Second, solutions without end dates tend to solve today’s problem while creating tomorrow’s crisis. The Western Balkans know this well. The Dayton Peace Agreement, hailed as a triumph of diplomacy in 1995, contained no mechanism to evolve — and now locks Bosnia and Herzegovina into structural dysfunction. Peace negotiations rarely allow built-in expiry clauses; EU accessions absolutely can. And they should.

Third and most importantly, the new potential members are not the reason for the stalled EU internal reform. It is the existing member states that cannot agree on it. Whilst thinking about precautionary measures is justifiable, such a debate is carried out from the wrong angle.

No veto, but not forever

A more balanced approach is possible. The EU could require new members to enter without veto powers, but with a clear and legally binding end date. Such a clause could stipulate that the no-veto period expires either when the EU adopts its governance reforms or at the start of the next Multiannual Financial Framework (post-2035) — whichever comes first. If Montenegro were to join in 2030, this would give the Union five years to fix its institutions.

If reforms succeed, the new member transitions to full equality. If reforms fail, the temporary derogation ends anyway — preventing a permanent second-class membership. A legal paper has suggested that a temporary derogation of veto rights can be consistent with EU law and could be justified if properly framed and limited (e.g., linked to treaty reform or decision-making enhancements), though permanent exclusion would be problematic.

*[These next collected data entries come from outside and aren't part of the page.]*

/-! ### What a write starts -/

/-- Clocks, bells and time (R46, R51, R53-R57, R61). -/
def State.actBell (s : State) (m : Nat) (r : Reg) (i : Nat) (g : Fld → Nat) : State :=
  if r == .CLK_FCHG_CTRL then (if g .CLK_FCHG_CTRL_ARM = 1 then s.fchgArm m else s)
  else if r == .BEL_CTRL then (if g .BEL_CTRL_JOIN = 1 then s.joinFabric else s)
  else if r == .BEL_FT_INC then s.setInc .BEL_FT_INC_INC (g .BEL_FT_INC_INC)
  else if r == .BEL_WALL_INC then s.setInc .BEL_WALL_INC_INC (g .BEL_WALL_INC_INC)
  else if r == .BEL_FT_STEP then (if s.f .BEL_STATUS_JOINED = 1 then s else s.stepPhase (signed 48 (g .BEL_FT_STEP_STEP)))
  else if r == .BEL_FT_SETBELL then s.setBell (g .BEL_FT_SETBELL_BELL)
  else if r == .BEL_COMMIT then (if g .BEL_COMMIT_ARM = 1 then s.armBel (s.f .BEL_COMMIT_BELL) else s)
  else if r == .BEL_PARENT then s.setParent (g .BEL_PARENT_PARENT) (g .BEL_PARENT_ALT) (g .BEL_PARENT_ALT_EN)
  else if r == .BEL_WALL_SET_NS then s.wallSet (g .BEL_WALL_SET_NS_NS)
  else if r == .BEL_TRIG_CTRL then s.trigWrite i (Machine.place [(g .BEL_TRIG_CTRL_ARM, 0), (g .BEL_TRIG_CTRL_LATE, 1),
    (g .BEL_TRIG_CTRL_KIND, 2), (g .BEL_TRIG_CTRL_CORE, 3), (g .BEL_TRIG_CTRL_EVENT, 10)])
  else s

/-- CORE_CTRL (R411, R283). -/
def State.actCore (s : State) (n : Nat) (g : Fld → Nat) : State :=
  let hold := g .CORE_CTRL_HOLD
  let fence := g .CORE_CTRL_FENCE
  let t := if hold = s.f .CORE_CTRL_HOLD n then s else if hold = 1 then s.hold n else s.resumeCore n
  if fence = s.f .CORE_CTRL_FENCE n then t else t.writeFence n (fence == 1)

/-- LNK_CTRL (R198, R203, R414). -/
def State.actLnk (s : State) (n : Nat) (g : Fld → Nat) : State :=
  let en := g .LNK_CTRL_EN
  let s1 := if en = s.f .LNK_CTRL_EN n then s else if en = 1 then s.linkEnable n else s.linkDisable n
  let s2 := if g .LNK_CTRL_RETRAIN = 1 then s1.retrainWrite n else s1
  let s3 := if g .LNK_CTRL_RESET = 1 then s2.resetWrite n else s2
  if g .LNK_CTRL_FLUSH = 1 then s3.flushWrite n else s3

/-- A write of TAL_SHEET_TAIL (R323). -/
def State.sheetTail (s : State) : State := ({ s with ldg := { s.ldg with sheetFull := false } } : State).talNear

/-- Links, stalls, open routes and weights (R198, R208, R228, R242, R300, R323). -/
def State.actFabric (s : State) (r : Reg) (i : Nat) (g : Fld → Nat) : State :=
  if r == .CORE_CTRL then s.actCore i g
  else if r == .LNK_CTRL then s.actLnk i g
  else if r == .LNK_ENC then (if g .LNK_ENC_REKEY_ARM = 1 then s.armRekey i (s.f .LNK_ENC_REKEY_BELL i) else s)
  else if r == .STL_COMMIT then (if g .STL_COMMIT_ARM = 1 then s.armStl i (s.f .STL_COMMIT_BELL i) else s)
  else if r == .OPN_COMMIT then (if g .OPN_COMMIT_ARM = 1 then s.armOpn (s.f .OPN_COMMIT_BELL) else s)
  else if r == .FLW_CTRL then (if g .FLW_CTRL_RESET = 1 then s.flowReset i else s)
  else if r == .WGT_SWAP then (if g .WGT_SWAP_ARM = 1 then s.armSwap (s.f .WGT_SWAP_BELL) else s)
  else if r == .TAL_SHEET_TAIL then s.sheetTail
  else if r == .CHIP_ADDR then (if g .CHIP_ADDR_LOCK = 1 then s.lockGroup (s.f .CHIP_ADDR_GROUP) else s)
  else if r == .CHIP_HALT then (if g .CHIP_HALT_STOP = 1 then s.stopStep 0x1 else s)
  else if r == .CHIP_GROUP_VIEW then s.setHealthy (g .CHIP_GROUP_VIEW_HEALTHY)
  else s

/-- A write of LDG_RING_TAIL: the host has consumed entries (R310). -/
def State.ringTail (s : State) : State := ({ s with ldg := { s.ldg with ringFull := false } } : State).ldgNear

A second expiry date should also be set for the veto right to block further accessions. This is relevant given the current bad neighbourly relations in the Western Balkans. As suggested by the European Policy Center, new members should not be able to block future accessions or use veto power in certain areas to preserve the Union’s capacity for reform and progress.

Unsurprisingly, the frontrunner candidate countries have expressed mixed feelings about the non-veto right. Albania has expressed reservations but has not been very loud about it. Montenegro’s Prime Minister Spajic on the other hand, has made it clear that they would not agree to becoming a member of the European Union without fulling voting rights stressing that "sovereignty is very important to Montenegrins."

Arguably, no-veto with a clear end date safeguards the Union from immediate gridlock while protecting new members from limbo. Yet, the enlargement should revitalise the European project, not fracture it into castes. With clear timelines and political courage, the EU can enlarge without compromising the equality that defines it. For candidate countries, it would restore a degree of merit-based logic at the end of the process and provide motivation to remain on the EU accession path.

As some political elites in the candidate countries have shown over the past 20 years, there is an alternative to EU accession, even if that means stagnation and no long-term progress for their country.